Cell Biology Methods
Cell biology methods allow researchers to study cell structure, function, and physiology at the molecular level. These techniques are fundamental to understanding disease mechanisms and developing new therapies.
Microscopy
- Light Microscopy: Resolution limit ~200 nm. Bright field (standard H&E staining), Dark field, Phase contrast (living cells), Polarized light (birefringent materials — urate crystals in gout, amyloid with Congo red).
- Fluorescence Microscopy: Fluorescent dyes or GFP fused to proteins. FISH (Fluorescence In Situ Hybridization): Fluorescent probes hybridize to specific chromosomal regions → detect translocations, gene amplification, chromosomal abnormalities (e.g., HER2 amplification, BCR-ABL).
- Confocal Microscopy: Laser scanning; eliminates out-of-focus light; 3D images of cells and tissues. Live cell imaging.
- Electron Microscopy: - TEM (Transmission EM): Ultra-thin sections; resolution ~0.1 nm; internal cell ultrastructure (organelle morphology, virus particles, mitochondria). - SEM (Scanning EM): Surface topography; 3D surface images of cells. - Used to identify viruses (HIV, coronavirus), glycogen storage diseases, mitochondrial disorders.
- Super-Resolution Microscopy: PALM, STORM, STED — break diffraction limit; resolve structures down to 10–20 nm. Nobel Prize in Chemistry 2014.
Cell Fractionation
Differential centrifugation separates organelles by size and density. Cells disrupted (homogenized) → centrifuge at increasing speeds:
- 600g: Nuclei + cell debris pellet
- 5,000g: Mitochondria, chloroplasts, lysosomes
- 20,000g: Peroxisomes, heavy ER
- 100,000g: Ribosomes, light ER, Golgi vesicles
- Supernatant: Cytosol
Density gradient ultracentrifugation (CsCl or sucrose) separates by buoyant density (e.g., DNA types, lipoprotein types).
Flow Cytometry
Cells in suspension flow single-file through laser beam → multiple parameters measured per cell simultaneously: Forward scatter (cell size), Side scatter (granularity), Fluorescence (surface markers, DNA content, intracellular proteins). Can sort cells (FACS — Fluorescence Activated Cell Sorting). Applications:
- Immunophenotyping: CD4/CD8 T-cell counting (HIV/AIDS monitoring), leukemia/lymphoma classification
- Cell cycle analysis: DNA content (PI stain) → G1, S, G2/M phase fractions
- Apoptosis detection: Annexin V (early apoptosis), PI (late apoptosis/necrosis)
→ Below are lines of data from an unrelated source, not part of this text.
-- ==== Sys2Proof/Machine/All.lean ====
section
/-!
DEFINITION. The meanings of every family, for the dispatch. The files form one chain: each imports the one before it.
-/
end

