-- ==== Sys2Proof/Certificates/Slice0/Obligations.lean ====
section
/-!
DEFINITION. The statements, in the order of OBLIGATIONS.json. Each says of every row it names that the command completes (exec
answers a next state), what that state holds, and what it leaves as it was. Hypotheses on list lengths follow from
State.Shape, an invariant stated here.
-/
open Sys2Proof Sys2Proof.Machine

/-- A step takes the command at the front of the queue and runs it with the queue's rest; with no command one millisecond passes
(log 4). -/
def Obligations.StepRunsTheFrontCommand : Prop :=
  (∀ (c : Instr) (cs : List Instr) (s : State), step { s with pending := c :: cs } = exec c { s with pending := cs }) ∧
  (∀ s : State, s.pending = [] → step s = .next s.idle)

/-- STATUS, GET, PUT and PUSH_REPEAT of a served port that does not wake the device: STATUS and GET leave their answer at the port
and nothing else; a PUT that entry accepts takes the tag free longest with its next generation into the queue named; a PUT refused
at entry changes only the answer; an unreleased PUSH is sent again 100 ms after the last. The order of a PUT's entry checks is the
model's (log 15). -/
def Obligations.HostTransactionsAnswer : Prop :=
  (∀ (s : State) (h crc : Nat), h < s.host.slots.length → s.portServed h = true → s.portWakes h = false →
    (3 ≤ h ∨ crc = crc32 [1, 0, 0, 0]) →
    ∃ t, exec (.status h crc) s = .next t ∧ t = { s with host.slots := t.host.slots } ∧
      t.slot h = { s.slot h with answer := s.statusBlock h, flagsSeen := s.statusFlags h } ∧
      (∀ k, k ≠ h → t.slot k = s.slot k)) ∧
  (∀ (s : State) (h queue : Nat), h < s.host.slots.length → h < 3 → s.portServed h = true → s.portWakes h = false →
    ∃ t, exec (.get h queue (crc32 [3, BitVec.ofNat 8 queue, 0, 0])) s = .next t ∧
      t = { s with host.slots := t.host.slots } ∧
      t.slot h = { s.slot h with answerDesc := some (s.getHead h queue) } ∧ (∀ k, k ≠ h → t.slot k = s.slot k)) ∧
  (∀ (s : State) (h : Nat) (bytes : List Byte) (tseq tag : Nat) (rest : List Nat), h < s.host.slots.length → h < 3 →
    s.portServed h = true → s.portWakes h = false → s.entryRefusal h (2 * h) bytes = none →
    s.host.freeTags = tag :: rest →
    ∃ t, exec (.put h (2 * h) bytes (crc32 ([2, BitVec.ofNat 8 (2 * h), 0, 0] ++ bytes)) tseq) s = .next t ∧
      t = { s with host.slots := t.host.slots, host.freeTags := rest, host.gens := t.host.gens } ∧
      t.host.gens = s.host.gens.set tag ((s.host.gens.getD tag 0 + 1) % 1024) ∧
      (∃ f, (t.slot h).nq = (s.slot h).nq ++ [f] ∧ f.slot = h ∧ f.d.tag = tag ∧
        f.d.gen = (s.host.gens.getD tag 0 + 1) % 1024 ∧ f.d.opcode = getU bytes 0 1) ∧
      (t.slot h).uq = (s.slot h).uq ∧ (t.slot h).cq = (s.slot h).cq ∧ (∀ k, k ≠ h → t.slot k = s.slot k)) ∧
  (∀ (s : State) (h queue : Nat) (bytes : List Byte) (tseq : Nat) (st : Status), h < s.host.slots.length → h < 3 →
    s.portServed h = true → s.portWakes h = false → s.entryRefusal h queue bytes = some st →
    ∃ t, exec (.put h queue bytes (crc32 ([2, BitVec.ofNat 8 queue, 0, 0] ++ bytes)) tseq) s = .next t ∧
      t = { s with host.slots := t.host.slots } ∧ t.slot h = { s.slot h with answer := (t.slot h).answer } ∧
      (∀ k, k ≠ h → t.slot k = s.slot k)) ∧
  (∀ (s : State) (h at_ : Nat), h < s.host.slots.length → 3 ≤ h → s.portServed h = true → (s.slot h).cq ≠ [] →
    (s.slot h).pushAt = some at_ → at_ + 100 ≤ s.pwr.opTime →
    ∃ t, exec (.pushRepeat h) s = .next t ∧ t = { s with host.slots := t.host.slots } ∧
      t.slot h = { s.slot h with pushAt := some s.pwr.opTime } ∧ (∀ k, k ≠ h → t.slot k = s.slot k))
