@[simp] theorem State.takeNormal_can0 (s : State) : (State.takeNormal s).can0 = s.can0 := by
  unfold State.takeNormal; (repeat' split) <;> first | (simp; done) | ((try dsimp only); rw [foldl_can0] <;> (try intro s x) <;> (repeat' split) <;> simp; done)

@[simp] theorem State.takeNormal_can1 (s : State) : (State.takeNormal s).can1 = s.can1 := by
  unfold State.takeNormal; (repeat' split) <;> first | (simp; done) | ((try dsimp only); rw [foldl_can1] <;> (try intro s x) <;> (repeat' split) <;> simp; done)

@[simp] theorem State.takeNormal_rng (s : State) : (State.takeNormal s).rng = s.rng := by
  unfold State.takeNormal; (repeat' split) <;> first | (simp; done) | ((try dsimp only); rw [foldl_rng] <;> (try intro s x) <;> (repeat' split) <;> simp; done)

@[simp] theorem State.takeNormal_dsp (s : State) : (State.takeNormal s).dsp = s.dsp := by
  unfold State.takeNormal; (repeat' split) <;> first | (simp; done) | ((try dsimp only); rw [foldl_dsp] <;> (try intro s x) <;> (repeat' split) <;> simp; done)

@[simp] theorem State.takeNormal_shf (s : State) : (State.takeNormal s).shf = s.shf := by
  unfold State.takeNormal; (repeat' split) <;> first | (simp; done) | ((try dsimp only); rw [foldl_shf] <;> (try intro s x) <;> (repeat' split) <;> simp; done)

@[simp] theorem State.takeNormal_tph (s : State) : (State.takeNormal s).tph = s.tph := by
  unfold State.takeNormal; (repeat' split) <;> first | (simp; done) | ((try dsimp only); rw [foldl_tph] <;> (try intro s x) <;> (repeat' split) <;> simp; done)

@[simp] theorem State.takeNormal_rtc (s : State) : (State.takeNormal s).rtc = s.rtc := by
  unfold State.takeNormal; (repeat' split) <;> first | (simp; done) | ((try dsimp only); rw [foldl_rtc] <;> (try intro s x) <;> (repeat' split) <;> simp; done)

@[simp] theorem State.takeNormal_sec (s : State) : (State.takeNormal s).sec = s.sec := by
  unfold State.takeNormal; (repeat' split) <;> first | (simp; done) | ((try dsimp only); rw [foldl_sec] <;> (try intro s x) <;> (repeat' split) <;> simp; done)

@[simp] theorem State.takeNormal_pending (s : State) : (State.takeNormal s).pending = s.pending := by
  unfold State.takeNormal; (repeat' split) <;> first | (simp; done) | ((try dsimp only); rw [foldl_pending] <;> (try intro s x) <;> (repeat' split) <;> simp; done)

end Sys2Proof.Machine
end

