@[simp] theorem State.modRec_frame (s : State) (n : Nat) (f : Rec → Rec) :
    (State.modRec s n f).pwr = s.pwr ∧
    (State.modRec s n f).lmp = s.lmp ∧
    (State.modRec s n f).host = s.host ∧
    (State.modRec s n f).dir = s.dir ∧
    (State.modRec s n f).grp = s.grp ∧
    (State.modRec s n f).gys = s.gys ∧
    (State.modRec s n f).hst = s.hst ∧
    (State.modRec s n f).cle = s.cle ∧
    (State.modRec s n f).dr0 = s.dr0 ∧
    (State.modRec s n f).dr1 = s.dr1 ∧
    (State.modRec s n f).saf = s.saf ∧
    (State.modRec s n f).fio = s.fio ∧
    (State.modRec s n f).can0 = s.can0 ∧
    (State.modRec s n f).can1 = s.can1 ∧
    (State.modRec s n f).rng = s.rng ∧
    (State.modRec s n f).dsp = s.dsp ∧
    (State.modRec s n f).shf = s.shf ∧
    (State.modRec s n f).rtc = s.rtc ∧
    (State.modRec s n f).sec = s.sec ∧
    (State.modRec s n f).pending = s.pending := by
  generalize h : State.modRec s n f = t
  unfold State.modRec at h
  try dsimp only at h
  (repeat' split at h) <;> subst h <;> simp

@[simp] theorem State.countRepeat_frame (s : State) (r : Rec) (e : Evt) :
    (State.countRepeat s r e).pwr = s.pwr ∧
    (State.countRepeat s r e).lmp = s.lmp ∧
    (State.countRepeat s r e).host = s.host ∧
    (State.countRepeat s r e).dir = s.dir ∧
    (State.countRepeat s r e).grp = s.grp ∧
    (State.countRepeat s r e).gys = s.gys ∧
    (State.countRepeat s r e).hst = s.hst ∧
    (State.countRepeat s r e).cle = s.cle ∧
    (State.countRepeat s r e).dr0 = s.dr0 ∧
    (State.countRepeat s r e).dr1 = s.dr1 ∧
    (State.countRepeat s r e).saf = s.saf ∧
    (State.countRepeat s r e).fio = s.fio ∧
    (State.countRepeat s r e).can0 = s.can0 ∧
    (State.countRepeat s r e).can1 = s.can1 ∧
    (State.countRepeat s r e).rng = s.rng ∧
    (State.countRepeat s r e).dsp = s.dsp ∧
    (State.countRepeat s r e).shf = s.shf ∧
    (State.countRepeat s r e).rtc = s.rtc ∧
    (State.countRepeat s r e).sec = s.sec ∧
    (State.countRepeat s r e).pending = s.pending := by
  generalize h : State.countRepeat s r e = t
  unfold State.countRepeat at h
  try dsimp only at h
  (repeat' split at h) <;> subst h <;> simp

@[simp] theorem State.strike_frame (s : State) (r : Rec) :
    (State.strike s r).pwr = s.pwr ∧
    (State.strike s r).lmp = s.lmp ∧
    (State.strike s r).dir = s.dir ∧
    (State.strike s r).grp = s.grp ∧
    (State.strike s r).gys = s.gys ∧
    (State.strike s r).hst = s.hst ∧
    (State.strike s r).cle = s.cle ∧
    (State.strike s r).dr0 = s.dr0 ∧
    (State.strike s r).dr1 = s.dr1 ∧
    (State.strike s r).saf = s.saf ∧
    (State.strike s r).fio = s.fio ∧
    (State.strike s r).can0 = s.can0 ∧
    (State.strike s r).can1 = s.can1 ∧
    (State.strike s r).rng = s.rng ∧
    (State.strike s r).dsp = s.dsp ∧
    (State.strike s r).shf = s.shf ∧
    (State.strike s r).rtc = s.rtc ∧
    (State.strike s r).sec = s.sec ∧
    (State.strike s r).pending = s.pending := by
  generalize h : State.strike s r = t
  unfold State.strike at h
  try dsimp only at h
  (repeat' split at h) <;> subst h <;> simp
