@[simp] theorem State.btStep_frame (s : State) :
    (State.btStep s).pwr = s.pwr ∧
    (State.btStep s).lmp = s.lmp ∧
    (State.btStep s).host = s.host ∧
    (State.btStep s).grp = s.grp ∧
    (State.btStep s).gys = s.gys ∧
    (State.btStep s).cle = s.cle ∧
    (State.btStep s).dr0 = s.dr0 ∧
    (State.btStep s).dr1 = s.dr1 ∧
    (State.btStep s).fio = s.fio ∧
    (State.btStep s).can0 = s.can0 ∧
    (State.btStep s).can1 = s.can1 ∧
    (State.btStep s).rng = s.rng ∧
    (State.btStep s).dsp = s.dsp ∧
    (State.btStep s).shf = s.shf ∧
    (State.btStep s).rtc = s.rtc ∧
    (State.btStep s).pending = s.pending := by
  generalize h : State.btStep s = t
  unfold State.btStep at h
  try dsimp only at h
  (repeat' split at h) <;> subst h <;> simp

end Sys2Proof.Machine
end

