-- ==== Sys2Proof/Laws/FrCaldera.lean ====
section
/-!
SUPPORT. For each operation of Machine/Caldera.lean on the device, the blocks it leaves as they were.
-/
namespace Sys2Proof.Machine
set_option linter.unusedTactic false
set_option linter.unnecessarySeqFocus false
set_option linter.unreachableTactic false
set_option linter.unusedSimpArgs false
set_option linter.unusedVariables false

@[simp] theorem State.slotFault_frame (s : State) (n : Nat) :
    (State.slotFault s n).pwr = s.pwr ∧
    (State.slotFault s n).lmp = s.lmp ∧
    (State.slotFault s n).host = s.host ∧
    (State.slotFault s n).grp = s.grp ∧
    (State.slotFault s n).gys = s.gys ∧
    (State.slotFault s n).saf = s.saf ∧
    (State.slotFault s n).fio = s.fio ∧
    (State.slotFault s n).can0 = s.can0 ∧
    (State.slotFault s n).can1 = s.can1 ∧
    (State.slotFault s n).rng = s.rng ∧
    (State.slotFault s n).dsp = s.dsp ∧
    (State.slotFault s n).shf = s.shf ∧
    (State.slotFault s n).rtc = s.rtc ∧
    (State.slotFault s n).pending = s.pending := by
  generalize h : State.slotFault s n = t
  unfold State.slotFault at h
  try dsimp only at h
  (repeat' split at h) <;> subst h <;> simp

@[simp] theorem State.latchSlot_frame (s : State) (n : Nat) (src : Int) :
    (State.latchSlot s n src).pwr = s.pwr ∧
    (State.latchSlot s n src).lmp = s.lmp ∧
    (State.latchSlot s n src).host = s.host ∧
    (State.latchSlot s n src).dir = s.dir ∧
    (State.latchSlot s n src).grp = s.grp ∧
    (State.latchSlot s n src).gys = s.gys ∧
    (State.latchSlot s n src).hst = s.hst ∧
    (State.latchSlot s n src).dr0 = s.dr0 ∧
    (State.latchSlot s n src).dr1 = s.dr1 ∧
    (State.latchSlot s n src).saf = s.saf ∧
    (State.latchSlot s n src).fio = s.fio ∧
    (State.latchSlot s n src).can0 = s.can0 ∧
    (State.latchSlot s n src).can1 = s.can1 ∧
    (State.latchSlot s n src).rng = s.rng ∧
    (State.latchSlot s n src).dsp = s.dsp ∧
    (State.latchSlot s n src).shf = s.shf ∧
    (State.latchSlot s n src).tph = s.tph ∧
    (State.latchSlot s n src).rtc = s.rtc ∧
    (State.latchSlot s n src).sec = s.sec ∧
    (State.latchSlot s n src).pending = s.pending := by
  generalize h : State.latchSlot s n src = t
  unfold State.latchSlot at h
  try dsimp only at h
  (repeat' split at h) <;> subst h <;> simp

@[simp] theorem State.latchSeen_frame (s : State) :
    (State.latchSeen s).pwr = s.pwr ∧
    (State.latchSeen s).lmp = s.lmp ∧
    (State.latchSeen s).host = s.host ∧
    (State.latchSeen s).dir = s.dir ∧
    (State.latchSeen s).grp = s.grp ∧
    (State.latchSeen s).gys = s.gys ∧
    (State.latchSeen s).hst = s.hst ∧
    (State.latchSeen s).dr0 = s.dr0 ∧
    (State.latchSeen s).dr1 = s.dr1 ∧
    (State.latchSeen s).saf = s.saf ∧
    (State.latchSeen s).fio = s.fio ∧
    (State.latchSeen s).can0 = s.can0 ∧
    (State.latchSeen s).can1 = s.can1 ∧
    (State.latchSeen s).rng = s.rng ∧
    (State.latchSeen s).dsp = s.dsp ∧
    (State.latchSeen s).shf = s.shf ∧
    (State.latchSeen s).tph = s.tph ∧
    (State.latchSeen s).rtc = s.rtc ∧
    (State.latchSeen s).sec = s.sec ∧
    (State.latchSeen s).pending = s.pending := by
  generalize h : State.latchSeen s = t
  unfold State.latchSeen at h
  try dsimp only at h
  (repeat' split at h) <;> subst h <;> simp

@[simp] theorem State.learnUnit_frame (s : State) (n : Nat) (q : Option (Nat × RUnit × Bool)) :
    (State.learnUnit s n q).pwr = s.pwr ∧
    (State.learnUnit s n q).lmp = s.lmp ∧
    (State.learnUnit s n q).host = s.host ∧
    (State.learnUnit s n q).grp = s.grp ∧
    (State.learnUnit s n q).gys = s.gys ∧
    (State.learnUnit s n q).hst = s.hst ∧
    (State.learnUnit s n q).dr0 = s.dr0 ∧
    (State.learnUnit s n q).dr1 = s.dr1 ∧
    (State.learnUnit s n q).saf = s.saf ∧
    (State.learnUnit s n q).fio = s.fio ∧
    (State.learnUnit s n q).can0 = s.can0 ∧
    (State.learnUnit s n q).can1 = s.can1 ∧
    (State.learnUnit s n q).rng = s.rng ∧
    (State.learnUnit s n q).dsp = s.dsp ∧
    (State.learnUnit s n q).shf = s.shf ∧
    (State.learnUnit s n q).tph = s.tph ∧
    (State.learnUnit s n q).rtc = s.rtc ∧
    (State.learnUnit s n q).sec = s.sec ∧
    (State.learnUnit s n q).pending = s.pending := by
  generalize h : State.learnUnit s n q = t
  unfold State.learnUnit at h
  try dsimp only at h
  (repeat' split at h) <;> subst h <;> simp

@[simp] theorem State.obstruct_frame (s : State) (front : Bool) (src : Nat) :
    (State.obstruct s front src).pwr = s.pwr ∧
    (State.obstruct s front src).lmp = s.lmp ∧
    (State.obstruct s front src).host = s.host ∧
    (State.obstruct s front src).grp = s.grp ∧
    (State.obstruct s front src).gys = s.gys ∧
    (State.obstruct s front src).hst = s.hst ∧
    (State.obstruct s front src).cle = s.cle ∧
    (State.obstruct s front src).saf = s.saf ∧
    (State.obstruct s front src).fio = s.fio ∧
    (State.obstruct s front src).can0 = s.can0 ∧
    (State.obstruct s front src).can1 = s.can1 ∧
    (State.obstruct s front src).rng = s.rng ∧
    (State.obstruct s front src).dsp = s.dsp ∧
    (State.obstruct s front src).shf = s.shf ∧
    (State.obstruct s front src).rtc = s.rtc ∧
    (State.obstruct s front src).pending = s.pending := by
  generalize h : State.obstruct s front src = t
  unfold State.obstruct at h
  try dsimp only at h
  (repeat' split at h) <;> subst h <;> simp

@[simp] theorem State.forceSample_frame (s : State) (front : Bool) :
    (State.forceSample s front).pwr = s.pwr ∧
    (State.forceSample s front).lmp = s.lmp ∧
    (State.forceSample s front).host = s.host ∧
    (State.forceSample s front).grp = s.grp ∧
    (State.forceSample s front).gys = s.gys ∧
    (State.forceSample s front).hst = s.hst ∧
    (State.forceSample s front).cle = s.cle ∧
    (State.forceSample s front).saf = s.saf ∧
    (State.forceSample s front).fio = s.fio ∧
    (State.forceSample s front).can0 = s.can0 ∧
    (State.forceSample s front).can1 = s.can1 ∧
    (State.forceSample s front).rng = s.rng ∧
    (State.forceSample s front).dsp = s.dsp ∧
    (State.forceSample s front).shf = s.shf ∧
    (State.forceSample s front).rtc = s.rtc ∧
    (State.forceSample s front).pending = s.pending := by
  generalize h : State.forceSample s front = t
  unfold State.forceSample at h
  try dsimp only at h
  (repeat' split at h) <;> subst h <;> simp

@[simp] theorem State.monitor_frame (s : State) (n : Nat) :
    (State.monitor s n).pwr = s.pwr ∧
    (State.monitor s n).lmp = s.lmp ∧
    (State.monitor s n).host = s.host ∧
    (State.monitor s n).grp = s.grp ∧
    (State.monitor s n).gys = s.gys ∧
    (State.monitor s n).saf = s.saf ∧
    (State.monitor s n).fio = s.fio ∧
    (State.monitor s n).can0 = s.can0 ∧
    (State.monitor s n).can1 = s.can1 ∧
    (State.monitor s n).rng = s.rng ∧
    (State.monitor s n).dsp = s.dsp ∧
    (State.monitor s n).shf = s.shf ∧
    (State.monitor s n).rtc = s.rtc ∧
    (State.monitor s n).pending = s.pending := by
  generalize h : State.monitor s n = t
  unfold State.monitor at h
  try dsimp only at h
  (repeat' split at h) <;> subst h <;> simp

@[simp] theorem State.traceDue_frame (s : State) (n : Nat) :
    (State.traceDue s n).pwr = s.pwr ∧
    (State.traceDue s n).lmp = s.lmp ∧
    (State.traceDue s n).host = s.host ∧
    (State.traceDue s n).dir = s.dir ∧
    (State.traceDue s n).grp = s.grp ∧
    (State.traceDue s n).gys = s.gys ∧
    (State.traceDue s n).hst = s.hst ∧
    (State.traceDue s n).dr0 = s.dr0 ∧
    (State.traceDue s n).dr1 = s.dr1 ∧
    (State.traceDue s n).saf = s.saf ∧
    (State.traceDue s n).fio = s.fio ∧
    (State.traceDue s n).can0 = s.can0 ∧
    (State.traceDue s n).can1 = s.can1 ∧
    (State.traceDue s n).rng = s.rng ∧
    (State.traceDue s n).dsp = s.dsp ∧
    (State.traceDue s n).shf = s.shf ∧
    (State.traceDue s n).tph = s.tph ∧
    (State.traceDue s n).rtc = s.rtc ∧
    (State.traceDue s n).sec = s.sec ∧
    (State.traceDue s n).pending = s.pending := by
  generalize h : State.traceDue s n = t
  unfold State.traceDue at h
  try dsimp only at h
  (repeat' split at h) <;> subst h <;> simp

@[simp] theorem State.slotLate_frame (s : State) (n : Nat) :
    (State.slotLate s n).pwr = s.pwr ∧
    (State.slotLate s n).lmp = s.lmp ∧
    (State.slotLate s n).host = s.host ∧
    (State.slotLate s n).grp = s.grp ∧
    (State.slotLate s n).gys = s.gys ∧
    (State.slotLate s n).saf = s.saf ∧
    (State.slotLate s n).fio = s.fio ∧
    (State.slotLate s n).can0 = s.can0 ∧
    (State.slotLate s n).can1 = s.can1 ∧
    (State.slotLate s n).rng = s.rng ∧
    (State.slotLate s n).dsp = s.dsp ∧
    (State.slotLate s n).shf = s.shf ∧
    (State.slotLate s n).rtc = s.rtc ∧
    (State.slotLate s n).pending = s.pending := by
  generalize h : State.slotLate s n = t
  unfold State.slotLate at h
  try dsimp only at h
  (repeat' split at h) <;> subst h <;> simp

@[simp] theorem State.cleDormant_frame (s : State) :
    (State.cleDormant s).pwr = s.pwr ∧
    (State.cleDormant s).lmp = s.lmp ∧
    (State.cleDormant s).host = s.host ∧
    (State.cleDormant s).dir = s.dir ∧
    (State.cleDormant s).grp = s.grp ∧
    (State.cleDormant s).gys = s.gys ∧
    (State.cleDormant s).hst = s.hst ∧
    (State.cleDormant s).dr0 = s.dr0 ∧
    (State.cleDormant s).dr1 = s.dr1 ∧
    (State.cleDormant s).saf = s.saf ∧
    (State.cleDormant s).fio = s.fio ∧
    (State.cleDormant s).can0 = s.can0 ∧
    (State.cleDormant s).can1 = s.can1 ∧
    (State.cleDormant s).rng = s.rng ∧
    (State.cleDormant s).dsp = s.dsp ∧
    (State.cleDormant s).shf = s.shf ∧
    (State.cleDormant s).tph = s.tph ∧
    (State.cleDormant s).rtc = s.rtc ∧
    (State.cleDormant s).sec = s.sec ∧
    (State.cleDormant s).pending = s.pending := by
  generalize h : State.cleDormant s = t
  unfold State.cleDormant at h
  try dsimp only at h
  (repeat' split at h) <;> subst h <;> simp

@[simp] theorem State.traceArm_frame (s : State) (b : Nat) :
    (State.traceArm s b).pwr = s.pwr ∧
    (State.traceArm s b).lmp = s.lmp ∧
    (State.traceArm s b).host = s.host ∧
    (State.traceArm s b).dir = s.dir ∧
    (State.traceArm s b).grp = s.grp ∧
    (State.traceArm s b).gys = s.gys ∧
    (State.traceArm s b).hst = s.hst ∧
    (State.traceArm s b).dr0 = s.dr0 ∧
    (State.traceArm s b).dr1 = s.dr1 ∧
    (State.traceArm s b).saf = s.saf ∧
    (State.traceArm s b).fio = s.fio ∧
    (State.traceArm s b).can0 = s.can0 ∧
    (State.traceArm s b).can1 = s.can1 ∧
    (State.traceArm s b).rng = s.rng ∧
    (State.traceArm s b).dsp = s.dsp ∧
    (State.traceArm s b).shf = s.shf ∧
    (State.traceArm s b).tph = s.tph ∧
    (State.traceArm s b).rtc = s.rtc ∧
    (State.traceArm s b).sec = s.sec ∧
    (State.traceArm s b).pending = s.pending := by
  generalize h : State.traceArm s b = t
  unfold State.traceArm at h
  try dsimp only at h
  (repeat' split at h) <;> subst h <;> simp

@[simp] theorem State.traceDisarm_frame (s : State) (b : Nat) :
    (State.traceDisarm s b).pwr = s.pwr ∧
    (State.traceDisarm s b).lmp = s.lmp ∧
    (State.traceDisarm s b).host = s.host ∧
    (State.traceDisarm s b).dir = s.dir ∧
    (State.traceDisarm s b).grp = s.grp ∧
    (State.traceDisarm s b).gys = s.gys ∧
    (State.traceDisarm s b).hst = s.hst ∧
    (State.traceDisarm s b).dr0 = s.dr0 ∧
    (State.traceDisarm s b).dr1 = s.dr1 ∧
    (State.traceDisarm s b).saf = s.saf ∧
    (State.traceDisarm s b).fio = s.fio ∧
    (State.traceDisarm s b).can0 = s.can0 ∧
    (State.traceDisarm s b).can1 = s.can1 ∧
    (State.traceDisarm s b).rng = s.rng ∧
    (State.traceDisarm s b).dsp = s.dsp ∧
    (State.traceDisarm s b).shf = s.shf ∧
    (State.traceDisarm s b).tph = s.tph ∧
    (State.traceDisarm s b).rtc = s.rtc ∧
    (State.traceDisarm s b).sec = s.sec ∧
    (State.traceDisarm s b).pending = s.pending := by
  generalize h : State.traceDisarm s b = t
  unfold State.traceDisarm at h
  try dsimp only at h
  (repeat' split at h) <;> subst h <;> simp

@[simp] theorem State.traceTake_frame (s : State) (b : Nat) :
    (State.traceTake s b).pwr = s.pwr ∧
    (State.traceTake s b).lmp = s.lmp ∧
    (State.traceTake s b).host = s.host ∧
    (State.traceTake s b).grp = s.grp ∧
    (State.traceTake s b).gys = s.gys ∧
    (State.traceTake s b).hst = s.hst ∧
    (State.traceTake s b).dr0 = s.dr0 ∧
    (State.traceTake s b).dr1 = s.dr1 ∧
    (State.traceTake s b).saf = s.saf ∧
    (State.traceTake s b).fio = s.fio ∧
    (State.traceTake s b).can0 = s.can0 ∧
    (State.traceTake s b).can1 = s.can1 ∧
    (State.traceTake s b).rng = s.rng ∧
    (State.traceTake s b).dsp = s.dsp ∧
    (State.traceTake s b).shf = s.shf ∧
    (State.traceTake s b).rtc = s.rtc ∧
    (State.traceTake s b).pending = s.pending := by
  generalize h : State.traceTake s b = t
  unfold State.traceTake at h
  try dsimp only at h
  (repeat' split at h) <;> subst h <;> simp

end Sys2Proof.Machine
end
- Intracellular cytokine staining
Cell Culture
- Primary cells: Directly from organism; limited lifespan (Hayflick limit); most physiologically relevant
- Cell lines: Immortalized; easy to culture; may not reflect normal biology. HeLa cells (Henrietta Lacks' cervical cancer — first immortal human cell line).
- Stem cells: iPSCs (induced pluripotent), ESCs — can differentiate into various cell types
- Organoids: 3D mini-organs grown from stem cells; model human diseases
Immunoprecipitation (IP) & Co-IP
Antibody linked to agarose beads captures target protein from cell lysate. Co-IP pulls down interacting proteins simultaneously → study protein-protein interactions. ChIP (Chromatin IP): Crosslink protein to DNA → IP with antibody → analyze DNA sequences bound to protein.
CRISPR Screens
Genome-wide CRISPR knockout libraries screen all genes for effect on a phenotype (growth, drug resistance). Essential gene identification, synthetic lethality screens for cancer drug targets.